Excerpts from a dataset
════

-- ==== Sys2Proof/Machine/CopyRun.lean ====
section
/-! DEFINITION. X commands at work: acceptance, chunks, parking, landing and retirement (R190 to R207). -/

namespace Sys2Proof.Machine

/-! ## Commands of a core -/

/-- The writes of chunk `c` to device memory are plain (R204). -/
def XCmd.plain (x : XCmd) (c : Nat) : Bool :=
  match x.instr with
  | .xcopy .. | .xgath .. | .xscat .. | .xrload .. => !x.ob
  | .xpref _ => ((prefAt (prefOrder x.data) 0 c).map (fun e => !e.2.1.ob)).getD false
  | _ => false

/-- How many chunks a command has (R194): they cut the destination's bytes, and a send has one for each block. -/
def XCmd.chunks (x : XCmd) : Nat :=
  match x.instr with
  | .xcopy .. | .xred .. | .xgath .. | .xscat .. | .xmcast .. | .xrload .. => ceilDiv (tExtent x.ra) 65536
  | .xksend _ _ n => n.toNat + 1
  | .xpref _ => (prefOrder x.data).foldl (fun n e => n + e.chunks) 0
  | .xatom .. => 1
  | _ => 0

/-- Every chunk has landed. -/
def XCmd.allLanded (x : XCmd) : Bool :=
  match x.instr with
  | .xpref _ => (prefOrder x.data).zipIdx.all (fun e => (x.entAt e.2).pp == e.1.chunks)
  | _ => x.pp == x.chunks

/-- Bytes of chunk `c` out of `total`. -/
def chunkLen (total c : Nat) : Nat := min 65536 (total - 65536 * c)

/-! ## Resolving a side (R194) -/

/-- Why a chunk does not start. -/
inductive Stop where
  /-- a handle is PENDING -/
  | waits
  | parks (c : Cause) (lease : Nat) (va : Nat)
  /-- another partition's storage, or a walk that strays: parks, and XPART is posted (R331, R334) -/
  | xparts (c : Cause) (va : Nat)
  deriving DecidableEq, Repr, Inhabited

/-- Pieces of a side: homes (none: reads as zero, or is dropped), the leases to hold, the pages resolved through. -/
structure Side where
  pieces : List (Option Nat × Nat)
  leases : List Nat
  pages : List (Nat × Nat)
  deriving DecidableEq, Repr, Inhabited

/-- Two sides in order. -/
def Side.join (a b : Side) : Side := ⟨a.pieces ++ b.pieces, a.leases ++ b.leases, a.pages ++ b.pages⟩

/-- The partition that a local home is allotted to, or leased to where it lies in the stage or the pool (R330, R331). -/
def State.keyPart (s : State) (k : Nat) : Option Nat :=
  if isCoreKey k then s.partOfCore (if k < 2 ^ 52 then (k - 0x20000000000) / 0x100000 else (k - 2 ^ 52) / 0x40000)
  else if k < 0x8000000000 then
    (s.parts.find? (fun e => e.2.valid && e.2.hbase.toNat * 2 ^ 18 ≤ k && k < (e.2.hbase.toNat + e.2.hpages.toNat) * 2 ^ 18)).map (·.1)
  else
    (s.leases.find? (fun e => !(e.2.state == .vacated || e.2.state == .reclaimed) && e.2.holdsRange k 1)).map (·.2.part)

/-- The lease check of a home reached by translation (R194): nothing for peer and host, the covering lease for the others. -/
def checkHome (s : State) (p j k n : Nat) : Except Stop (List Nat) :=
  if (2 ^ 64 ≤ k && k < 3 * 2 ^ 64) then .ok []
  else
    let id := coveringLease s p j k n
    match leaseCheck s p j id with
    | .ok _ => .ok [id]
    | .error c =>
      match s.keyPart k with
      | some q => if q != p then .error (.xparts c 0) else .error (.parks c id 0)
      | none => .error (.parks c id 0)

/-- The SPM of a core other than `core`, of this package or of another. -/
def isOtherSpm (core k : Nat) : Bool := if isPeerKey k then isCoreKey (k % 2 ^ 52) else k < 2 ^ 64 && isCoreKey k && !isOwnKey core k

════

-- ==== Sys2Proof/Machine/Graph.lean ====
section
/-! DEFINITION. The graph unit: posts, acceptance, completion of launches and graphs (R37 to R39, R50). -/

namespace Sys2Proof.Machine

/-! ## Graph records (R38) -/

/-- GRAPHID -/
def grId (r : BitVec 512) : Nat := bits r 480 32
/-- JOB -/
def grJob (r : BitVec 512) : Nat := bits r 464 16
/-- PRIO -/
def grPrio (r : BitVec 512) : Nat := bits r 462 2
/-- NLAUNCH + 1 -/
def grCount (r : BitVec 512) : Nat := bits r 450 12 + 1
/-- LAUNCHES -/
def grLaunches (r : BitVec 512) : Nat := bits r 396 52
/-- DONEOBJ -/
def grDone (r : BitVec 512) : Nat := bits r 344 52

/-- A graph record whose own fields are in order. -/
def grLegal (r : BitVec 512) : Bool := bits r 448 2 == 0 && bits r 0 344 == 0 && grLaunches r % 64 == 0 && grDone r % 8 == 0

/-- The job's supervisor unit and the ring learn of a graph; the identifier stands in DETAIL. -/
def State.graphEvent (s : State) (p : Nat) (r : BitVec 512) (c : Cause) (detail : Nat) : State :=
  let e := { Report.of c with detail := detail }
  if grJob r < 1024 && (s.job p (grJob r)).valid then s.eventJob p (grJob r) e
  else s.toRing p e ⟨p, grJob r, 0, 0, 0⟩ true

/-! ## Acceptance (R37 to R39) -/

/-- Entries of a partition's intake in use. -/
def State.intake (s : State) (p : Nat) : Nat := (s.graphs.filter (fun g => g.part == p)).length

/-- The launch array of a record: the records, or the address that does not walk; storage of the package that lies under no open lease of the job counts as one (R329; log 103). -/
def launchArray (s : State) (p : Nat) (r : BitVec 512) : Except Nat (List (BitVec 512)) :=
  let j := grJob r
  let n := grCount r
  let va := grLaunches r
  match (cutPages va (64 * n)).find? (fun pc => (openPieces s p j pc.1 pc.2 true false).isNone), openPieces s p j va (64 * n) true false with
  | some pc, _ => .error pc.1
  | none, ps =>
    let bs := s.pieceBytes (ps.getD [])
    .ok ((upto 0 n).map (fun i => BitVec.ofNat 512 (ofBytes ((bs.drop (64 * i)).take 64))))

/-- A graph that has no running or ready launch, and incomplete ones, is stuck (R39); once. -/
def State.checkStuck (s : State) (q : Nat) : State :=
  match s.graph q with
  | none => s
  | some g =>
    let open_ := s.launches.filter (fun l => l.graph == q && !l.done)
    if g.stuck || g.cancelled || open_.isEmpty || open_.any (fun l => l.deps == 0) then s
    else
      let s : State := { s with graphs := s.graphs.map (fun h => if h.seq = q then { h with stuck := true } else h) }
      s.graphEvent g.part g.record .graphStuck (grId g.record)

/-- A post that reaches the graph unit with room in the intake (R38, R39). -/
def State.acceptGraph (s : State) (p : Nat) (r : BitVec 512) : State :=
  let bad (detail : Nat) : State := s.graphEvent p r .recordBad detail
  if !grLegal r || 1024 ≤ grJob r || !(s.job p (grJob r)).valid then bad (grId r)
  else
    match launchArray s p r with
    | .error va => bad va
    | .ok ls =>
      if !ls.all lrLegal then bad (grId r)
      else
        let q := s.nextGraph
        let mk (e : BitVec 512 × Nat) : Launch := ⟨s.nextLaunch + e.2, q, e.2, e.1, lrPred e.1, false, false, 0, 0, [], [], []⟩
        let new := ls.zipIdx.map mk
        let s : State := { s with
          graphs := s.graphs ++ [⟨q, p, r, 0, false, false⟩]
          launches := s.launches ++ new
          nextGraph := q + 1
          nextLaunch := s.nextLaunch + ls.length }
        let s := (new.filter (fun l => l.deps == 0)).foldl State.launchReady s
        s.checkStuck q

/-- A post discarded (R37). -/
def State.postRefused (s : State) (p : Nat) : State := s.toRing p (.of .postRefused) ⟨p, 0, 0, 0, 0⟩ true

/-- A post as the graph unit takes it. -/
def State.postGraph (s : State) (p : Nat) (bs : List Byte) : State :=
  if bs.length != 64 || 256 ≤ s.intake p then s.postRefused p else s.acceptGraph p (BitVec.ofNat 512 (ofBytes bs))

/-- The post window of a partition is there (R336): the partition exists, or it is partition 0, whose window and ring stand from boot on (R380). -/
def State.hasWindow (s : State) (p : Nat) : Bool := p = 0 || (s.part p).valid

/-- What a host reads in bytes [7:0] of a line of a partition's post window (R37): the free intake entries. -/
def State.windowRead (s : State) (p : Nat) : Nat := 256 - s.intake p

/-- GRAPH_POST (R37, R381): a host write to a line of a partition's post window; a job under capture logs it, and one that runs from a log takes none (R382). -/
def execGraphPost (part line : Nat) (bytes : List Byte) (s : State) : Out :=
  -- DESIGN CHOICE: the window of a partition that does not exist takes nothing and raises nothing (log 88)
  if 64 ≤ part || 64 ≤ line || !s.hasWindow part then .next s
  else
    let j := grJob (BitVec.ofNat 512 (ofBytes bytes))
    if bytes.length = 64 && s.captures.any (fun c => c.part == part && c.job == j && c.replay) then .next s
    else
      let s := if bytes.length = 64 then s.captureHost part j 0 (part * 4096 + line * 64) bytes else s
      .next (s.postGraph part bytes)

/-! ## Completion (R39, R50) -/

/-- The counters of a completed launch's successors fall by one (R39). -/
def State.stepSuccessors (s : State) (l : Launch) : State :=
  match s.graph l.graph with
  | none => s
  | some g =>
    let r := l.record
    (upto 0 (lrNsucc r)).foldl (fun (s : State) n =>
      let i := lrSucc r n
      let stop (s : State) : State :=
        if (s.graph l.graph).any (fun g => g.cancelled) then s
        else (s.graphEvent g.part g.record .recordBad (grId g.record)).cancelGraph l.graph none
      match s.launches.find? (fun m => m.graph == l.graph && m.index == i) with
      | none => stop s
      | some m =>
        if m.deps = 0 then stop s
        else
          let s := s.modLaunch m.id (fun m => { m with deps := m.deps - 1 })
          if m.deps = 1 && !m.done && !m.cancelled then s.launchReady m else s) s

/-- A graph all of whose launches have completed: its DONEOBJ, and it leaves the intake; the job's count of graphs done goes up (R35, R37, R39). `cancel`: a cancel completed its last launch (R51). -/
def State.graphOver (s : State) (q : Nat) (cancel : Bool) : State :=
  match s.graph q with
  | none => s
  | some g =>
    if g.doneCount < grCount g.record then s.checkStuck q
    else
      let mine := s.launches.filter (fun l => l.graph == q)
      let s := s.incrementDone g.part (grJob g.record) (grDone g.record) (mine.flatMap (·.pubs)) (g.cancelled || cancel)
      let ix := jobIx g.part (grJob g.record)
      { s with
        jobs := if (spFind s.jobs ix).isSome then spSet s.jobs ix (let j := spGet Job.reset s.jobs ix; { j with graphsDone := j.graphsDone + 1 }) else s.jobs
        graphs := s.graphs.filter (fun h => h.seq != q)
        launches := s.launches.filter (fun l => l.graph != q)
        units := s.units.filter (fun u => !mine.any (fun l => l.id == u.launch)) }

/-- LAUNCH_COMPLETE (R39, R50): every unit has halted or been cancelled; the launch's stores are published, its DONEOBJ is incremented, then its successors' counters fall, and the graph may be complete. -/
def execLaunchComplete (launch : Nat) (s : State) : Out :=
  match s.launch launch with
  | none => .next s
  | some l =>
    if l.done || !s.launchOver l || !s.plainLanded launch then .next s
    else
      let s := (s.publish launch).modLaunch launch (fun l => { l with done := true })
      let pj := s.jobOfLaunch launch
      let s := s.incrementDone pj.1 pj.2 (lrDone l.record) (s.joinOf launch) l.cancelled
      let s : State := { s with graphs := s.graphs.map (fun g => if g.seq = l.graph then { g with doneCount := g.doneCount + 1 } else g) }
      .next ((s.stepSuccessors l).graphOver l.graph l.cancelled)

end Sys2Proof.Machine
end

════

Your assignment>
Please give back, exactly as it stands above, the stretch from the line with "-- ==== Sys2Proof/Machine/CopyRun.lean" through the line with "Nat) (va : Nat)", and no line outside it.

Answer to this exercise>
-- ==== Sys2Proof/Machine/CopyRun.lean ====
section
/-! DEFINITION. X commands at work: acceptance, chunks, parking, landing and retirement (R190 to R207). -/

namespace Sys2Proof.Machine

/-! ## Commands of a core -/

/-- The writes of chunk `c` to device memory are plain (R204). -/
def XCmd.plain (x : XCmd) (c : Nat) : Bool :=
  match x.instr with
  | .xcopy .. | .xgath .. | .xscat .. | .xrload .. => !x.ob
  | .xpref _ => ((prefAt (prefOrder x.data) 0 c).map (fun e => !e.2.1.ob)).getD false
  | _ => false

/-- How many chunks a command has (R194): they cut the destination's bytes, and a send has one for each block. -/
def XCmd.chunks (x : XCmd) : Nat :=
  match x.instr with
  | .xcopy .. | .xred .. | .xgath .. | .xscat .. | .xmcast .. | .xrload .. => ceilDiv (tExtent x.ra) 65536
  | .xksend _ _ n => n.toNat + 1
  | .xpref _ => (prefOrder x.data).foldl (fun n e => n + e.chunks) 0
  | .xatom .. => 1
  | _ => 0

/-- Every chunk has landed. -/
def XCmd.allLanded (x : XCmd) : Bool :=
  match x.instr with
  | .xpref _ => (prefOrder x.data).zipIdx.all (fun e => (x.entAt e.2).pp == e.1.chunks)
  | _ => x.pp == x.chunks

/-- Bytes of chunk `c` out of `total`. -/
def chunkLen (total c : Nat) : Nat := min 65536 (total - 65536 * c)

/-! ## Resolving a side (R194) -/

/-- Why a chunk does not start. -/
inductive Stop where
  /-- a handle is PENDING -/
  | waits
  | parks (c : Cause) (lease : Nat) (va : Nat)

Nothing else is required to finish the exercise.